The basic power of touch can reassure a sense of being in even the most desolate emotional  landscape.  Literature is rife with examples of words spoken or heard as dramatic counterpoint to life in extremis, so large a bounty because no utterance has yet been found to express the soft touch of a hand, the encircling arms of a hug or the warm, gentle feel of parting lips left from a kiss on the forehead.  

Even language depends more on the warmth of breath, care gestured upon the face and the mere noise of love rather than any reality signified by words.

In the rare pockets of lucidity that interspersed my mother’s speedy departure from 
consciousness she would hold out her stuffed cat and invite me to pat it, complimenting his softness.  He was more alive that anything else in her world.

How does sex hold pleasure hostage?  Power, passion and control define the prowess we imagine as necessary to culminate the deepest urges and greatest reaches of satisfaction.  Even fantasies of conquest require an animated innocence itself a gesture of coercion and dominance.

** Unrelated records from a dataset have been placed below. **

-- ==== Sys2Proof/Machine/Float.lean ====
section
/-! DEFINITION. Numbers and formats (R87-R95, R145): values exactly as sign, magnitude and power of two, formats by code, rounding, overflow, subnormals, NaN, exact sums, division, square root, and the approximate functions within their bounds. -/

namespace Sys2Proof.Machine

/-- An exact value: NaN, an infinity, or (-1)^neg * m * 2^e with signed zeros. -/
inductive FVal where
  | nan
  | inf (neg : Bool)
  | fin (neg : Bool) (m : Nat) (e : Int)
  deriving DecidableEq, Repr

/-- How a format treats its top exponent (R88). -/
inductive FKind where
  | ieee | e4m3 | e2m1
  deriving DecidableEq, Repr

/-- A floating-point format: exponent bits, mantissa bits, bias (R88). -/
structure FFmt where
  eb : Nat
  mb : Nat
  bias : Nat
  kind : FKind
  deriving DecidableEq, Repr

/-- FP32. -/
def fp32 : FFmt := ⟨8, 23, 127, .ieee⟩
/-- BF16. -/
def bf16 : FFmt := ⟨8, 7, 127, .ieee⟩
/-- FP16. -/
def fp16 : FFmt := ⟨5, 10, 15, .ieee⟩
/-- E4M3. -/
def fpE4m3 : FFmt := ⟨4, 3, 7, .e4m3⟩
/-- E5M2. -/
def fpE5m2 : FFmt := ⟨5, 2, 15, .ieee⟩
/-- The E2M1 element of F4X. -/
def fpE2m1 : FFmt := ⟨2, 1, 1, .e2m1⟩

/-- A format code as FMT and CVT name it (R88, R146): a float format, or integers of a width and signedness. -/
inductive Code where
  | flt (f : FFmt)
  | int (w : Nat) (signed : Bool)
  deriving DecidableEq, Repr

/-- The format of a code, 0 to 12 (R146); 10 to 12 exist in CVT with TY 0 only. -/
def codeOf (n : Nat) : Option Code :=
  match n with
  | 0 => some (.flt fp32)
  | 1 => some (.flt bf16)
  | 2 => some (.flt fp16)
  | 3 => some (.flt fpE4m3)
  | 4 => some (.flt fpE5m2)
  | 5 => some (.flt fpE2m1)
  | 6 => some (.int 8 true)
  | 7 => some (.int 8 false)
  | 8 => some (.int 4 true)
  | 9 => some (.int 32 true)
  | 10 => some (.int 32 false)
  | 11 => some (.int 16 true)
  | 12 => some (.int 16 false)
  | _ => none
/-- Bits of a lane of a code. -/
def Code.width (c : Code) : Nat := match c with
  | .flt f => 1 + f.eb + f.mb
  | .int w _ => w
/-- Whether a code is a float format. -/
def Code.isFloat (c : Code) : Bool := match c with
  | .flt _ => true
  | .int _ _ => false
/-- FP32, BF16 and FP16, which FMT.ftz flushes (R94). -/
def FFmt.flushes (f : FFmt) : Bool := f == fp32 || f == bf16 || f == fp16

/-- The value that bits encode (R88). -/
def numOf (f : FFmt) (x : Nat) : FVal :=
  let neg := x / 2 ^ (f.eb + f.mb) % 2 == 1
  let ef := x / 2 ^ f.mb % 2 ^ f.eb
  let mf := x % 2 ^ f.mb
  if f.kind == .ieee && ef == 2 ^ f.eb - 1 then (if mf = 0 then .inf neg else .nan)
  else if f.kind == .e4m3 && ef == 15 && mf == 7 then .nan
  else if ef = 0 then .fin neg mf (1 - (f.bias : Int) - f.mb)
  else .fin neg (2 ^ f.mb + mf) ((ef : Int) - f.bias - f.mb)
/-- Bits read under FMT.ftz: those of a subnormal become those of zero of the same sign (R94). -/
def flushBits (f : FFmt) (ftz : Bool) (x : Nat) : Nat :=
  if ftz && f.flushes && x / 2 ^ f.mb % 2 ^ f.eb == 0 then x / 2 ^ (f.eb + f.mb) % 2 * 2 ^ (f.eb + f.mb) else x
/-- An operand read under FMT.ftz: a subnormal is zero of the same sign (R94). -/
def numIn (f : FFmt) (ftz : Bool) (x : Nat) : FVal :=
  if ftz && f.flushes && x / 2 ^ f.mb % 2 ^ f.eb == 0 then .fin (x / 2 ^ (f.eb + f.mb) % 2 == 1) 0 0 else numOf f x

/-- Bits of the largest finite magnitude (R88). -/
def FFmt.maxBits (f : FFmt) : Nat := match f.kind with
  | .ieee => (2 ^ f.eb - 1) * 2 ^ f.mb - 1
  | .e4m3 => 0x7E
  | .e2m1 => 7
/-- The canonical NaN; an E2M1 element receives code 0 (R88, R93, R95). -/
def FFmt.nanBits (f : FFmt) : Nat := match f.kind with
  | .ieee => (2 ^ f.eb - 1) * 2 ^ f.mb + 2 ^ (f.mb - 1)
  | .e4m3 => 0x7F
  | .e2m1 => 0

/-- How a result is rounded: the FMT fields that govern it, and the 16 random bits when rounding is stochastic (R92). -/
structure RCtx where
  mode : Nat
  sat : Bool
  ftz : Bool
  stoch : Option Nat
  deriving DecidableEq, Repr

/-- The multiple of 2^u that m * 2^e rounds to (R92). -/
def roundNat (neg : Bool) (mode : Nat) (stoch : Option Nat) (m : Nat) (e u : Int) : Nat :=
  if u ≤ e then m * 2 ^ (e - u).toNat
  else
    let d := (u - e).toNat
    let i := m / 2 ^ d
    let r := m % 2 ^ d
    if r = 0 then i else
    match stoch with
    | some rnd => if 65536 ≤ r * 65536 / 2 ^ d + rnd then i + 1 else i
    | none => match mode with
      | 0 => if 2 ^ d < 2 * r || (2 * r == 2 ^ d && i % 2 == 1) then i + 1 else i
      | 1 => i
      | 2 => if neg then i else i + 1
      | _ => if neg then i + 1 else i

/-- Place the sign bit. -/
def withSign (f : FFmt) (neg : Bool) (x : Nat) : Nat := if neg then x + 2 ^ (f.eb + f.mb) else x
/-- What an infinite or too large result becomes (R93). -/
def overflowBits (f : FFmt) (c : RCtx) (neg infinite : Bool) : Nat :=
  let toInf := !c.sat && (infinite || c.stoch.isSome || c.mode == 0 || (c.mode == 2 && !neg) || (c.mode == 3 && neg))
  match f.kind with
  | .ieee => withSign f neg (if toInf then (2 ^ f.eb - 1) * 2 ^ f.mb else f.maxBits)
  | .e4m3 => if toInf then 0x7F else withSign f neg f.maxBits
  | .e2m1 => withSign f neg f.maxBits
/-- Round a value to a float format (R92-R95). -/
def toFloat (f : FFmt) (c : RCtx) (x : FVal) : Nat :=
  let c := if f == fp32 then { c with stoch := none } else c
  match x with
  | .nan => f.nanBits
  | .inf neg => overflowBits f c neg true
  | .fin neg m e =>
    if m = 0 then withSign f neg 0 else
    let umin : Int := 1 - (f.bias : Int) - f.mb
    let u := max ((Nat.log2 m : Int) + e - f.mb) umin
    let bits := (u - umin).toNat * 2 ^ f.mb + roundNat neg c.mode c.stoch m e u
    if f.maxBits < bits then overflowBits f c neg false
    else if c.ftz && f.flushes && bits < 2 ^ f.mb then withSign f neg 0
    else withSign f neg bits

/-- Clamp an integer to a width (R93). -/
def clampInt (w : Nat) (signed : Bool) (x : Int) : Int :=
  if signed then max (-(2 ^ (w - 1) : Nat)) (min x ((2 ^ (w - 1) : Nat) - 1)) else max 0 (min x ((2 ^ w : Nat) - 1))
/-- The w low bits of an integer, two's complement. -/
def intBits (w : Nat) (x : Int) : Nat := (x % (2 ^ w : Nat)).toNat
/-- The integer that w bits encode. -/
def intOf (w : Nat) (signed : Bool) (x : Nat) : Int :=
  let y := x % 2 ^ w
  if signed && 2 ^ w ≤ 2 * y then (y : Int) - (2 ^ w : Nat) else y
/-- A value rounded to an integer, NaN giving 0, clamped to the range (R93, R95). -/
def toIntBits (w : Nat) (signed : Bool) (c : RCtx) (x : FVal) : Nat :=
  match x with
  | .nan => 0
  | .inf neg => intBits w (if neg then clampInt w signed (-(2 ^ 64 : Nat)) else clampInt w signed ((2 ^ 64 : Nat)))
  | .fin neg m e =>
    let i := roundNat neg c.mode (if w ≤ 8 then c.stoch else none) m e 0
    intBits w (clampInt w signed (if neg then -(i : Int) else i))
/-- Integer arithmetic's result: clamped under saturate, else wrapped (R93). -/
def intResult (w : Nat) (signed sat : Bool) (x : Int) : Nat := intBits w (if sat then clampInt w signed x else x)
/-- An integer as a value. -/
def numInt (x : Int) : FVal := .fin (decide (x < 0)) x.natAbs 0

/-- Exchange the sign. -/
def FVal.neg (x : FVal) : FVal := match x with
  | .nan => .nan
  | .inf n => .inf (!n)
  | .fin n m e => .fin (!n) m e
/-- Magnitude. -/
def FVal.abs (x : FVal) : FVal := match x with
  | .nan => .nan
  | .inf _ => .inf false
  | .fin _ m e => .fin false m e
/-- Whether the value is NaN. -/
def FVal.isNan (x : FVal) : Bool := x == .nan
/-- The sign. -/
def FVal.isNeg (x : FVal) : Bool := match x with
  | .nan => false
  | .inf n => n
  | .fin n _ _ => n
/-- Whether the value is a zero. -/
def FVal.isZero (x : FVal) : Bool := match x with
  | .fin _ 0 _ => true
  | _ => false
/-- Exact product. -/
def FVal.mul (x y : FVal) : FVal :=
  match x, y with
  | .nan, _ => .nan
  | _, .nan => .nan
  | .inf a, .inf b => .inf (a != b)
  | .inf a, .fin b m _ => if m = 0 then .nan else .inf (a != b)
  | .fin b m _, .inf a => if m = 0 then .nan else .inf (a != b)
  | .fin a m e, .fin b n g => .fin (a != b) (m * n) (e + g)
/-- The smallest exponent of a list of finite values. -/
def minExp (l : List FVal) : Int := l.foldl (fun k x => match x with
  | .fin _ _ e => min k e
  | _ => k) 0
/-- A finite value as a multiple of 2^k, for k at or below its exponent. -/
def FVal.scaled (x : FVal) (k : Int) : Int := match x with
  | .fin n m e => let v : Int := (m * 2 ^ (e - k).toNat : Nat)
                  if n then -v else v
  | _ => 0
/-- Exact sum of a list; an exact zero of operands that do not all agree in sign is -0 under RD and +0 otherwise (R95, R98). -/
def FVal.sum (mode : Nat) (l : List FVal) : FVal :=
  let pos := l.contains (.inf false)
  let negi := l.contains (.inf true)
  if l.any FVal.isNan || (pos && negi) then .nan
  else if pos then .inf false
  else if negi then .inf true
  else
    let k := minExp l
    let v : Int := (l.map fun x => x.scaled k).sum
    if v = 0 then
      (if l.all (fun x => x.isZero && x.isNeg) && !l.isEmpty then .fin true 0 0
       else if l.all (fun x => x.isZero && !x.isNeg) then .fin false 0 0
       else .fin (mode == 3) 0 0)
    else .fin (decide (v < 0)) v.natAbs k
/-- Exact sum of two values. -/
def FVal.add (mode : Nat) (x y : FVal) : FVal := FVal.sum mode [x, y]
/-- A quotient to at least 96 significant bits, the last of them sticky; enough to round it correctly (R143). -/
def FVal.div (x y : FVal) : FVal :=
  match x, y with
  | .nan, _ => .nan
  | _, .nan => .nan
  | .inf _, .inf _ => .nan
  | .inf a, .fin b _ _ => .inf (a != b)
  | .fin a _ _, .inf b => .fin (a != b) 0 0
  | .fin a m e, .fin b n g =>
    if n = 0 then (if m = 0 then .nan else .inf (a != b))
    else
      let k := 96 + Nat.log2 n
      let q := m * 2 ^ k / n
      let r := m * 2 ^ k % n
      .fin (a != b) (2 * q + (if r = 0 then 0 else 1)) (e - g - k - 1)
/-- Integer square root, one result bit for each unit of fuel. -/
def isqrtFrom : Nat → Nat → Nat → Nat
  | 0, _, r => r
  | n + 1, x, r => let c := r + 2 ^ n
                   isqrtFrom n x (if c * c ≤ x then c else r)
/-- Integer square root. -/
def isqrt (x : Nat) : Nat := isqrtFrom (Nat.log2 x / 2 + 1) x 0
/-- A square root to at least 96 bits, the last sticky (R143). -/
def FVal.sqrt (x : FVal) : FVal :=
  match x with
  | .nan => .nan
  | .inf n => if n then .nan else .inf false
  | .fin n m e =>
    if m = 0 then .fin n 0 0 else if n then .nan else
    let odd := e % 2
    let y := m * 2 ^ (200 + odd.toNat)
    let q := isqrt y
    .fin false (2 * q + (if q * q = y then 0 else 1)) ((e - odd) / 2 - 101)
/-- How two values stand (R95, R144): zeros are equal. -/
def FVal.rel (x y : FVal) : Rel :=
  match x, y with
  | .nan, _ => .unordered
  | _, .nan => .unordered
  | .inf a, .inf b => if a = b then .eq else if a then .lt else .gt
  | .inf a, _ => if a then .lt else .gt
  | _, .inf b => if b then .gt else .lt
  | a, b => relInt (a.scaled (minExp [a, b])) (b.scaled (minExp [a, b]))
/-- Whether x orders below y in minimumNumber's order: -0 below +0 (R95). -/
def FVal.below (x y : FVal) : Bool := match x.rel y with
  | .lt => true
  | .eq => x.isNeg && !y.isNeg
  | _ => false
/-- minimumNumber of IEEE 754-2019 (R95). -/
def FVal.minN (x y : FVal) : FVal := if x.isNan then y else if y.isNan then x else if y.below x then y else x
/-- maximumNumber of IEEE 754-2019 (R95). -/
def FVal.maxN (x y : FVal) : FVal := if x.isNan then y else if y.isNan then x else if x.below y then y else x
/-- A value rounded to an integral value; a zero keeps the sign (R143). -/
def FVal.rint (mode : Nat) (x : FVal) : FVal := match x with
  | .fin n m e => .fin n (roundNat n mode none m e 0) 0
  | y => y
/-- A value times 2^b; beyond 4,000 every result has over- or underflowed. -/
def FVal.scale (x : FVal) (b : Int) : FVal := match x with
  | .fin n m e => .fin n m (e + max (-4000) (min b 4000))
  | y => y
/-- floor(log2 of a magnitude). -/
def FVal.exponent (x : FVal) : Int := match x with
  | .fin _ m e => (Nat.log2 m : Int) + e
  | _ => 0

Worse, birth and death capitulate to this quarantine of pleasure by claiming pain for their emotional quota.  Yet from sublimity and sadism alike we known that the two are not mutually exclusive and in fact cannot be taken apart.  

At the beginning of life the rush towards responsibility, maturity, and independence acts similarly to disavow the mingled experience of injury and enjoyment.  When do we learn that laughter and tears should be considered opposites?

I spent the last portion of my mother’s life as her legal guardian, an oddly placed twenty-something male, eyes opened widely to the unpleasant process of dying as a woman alone, destroyed by dementia, at once the object of prejudice and protection.  I hope my experience speaks across generations and genders that too often remain hidden from each other.  

Matters as mundane as life and death deserve as much attention as those more visible or extreme forms of gender discrimination and sexual difference that occupy most cultural commentary.  

Behind glamour feminism must ensure a fullness of being from beginning to end.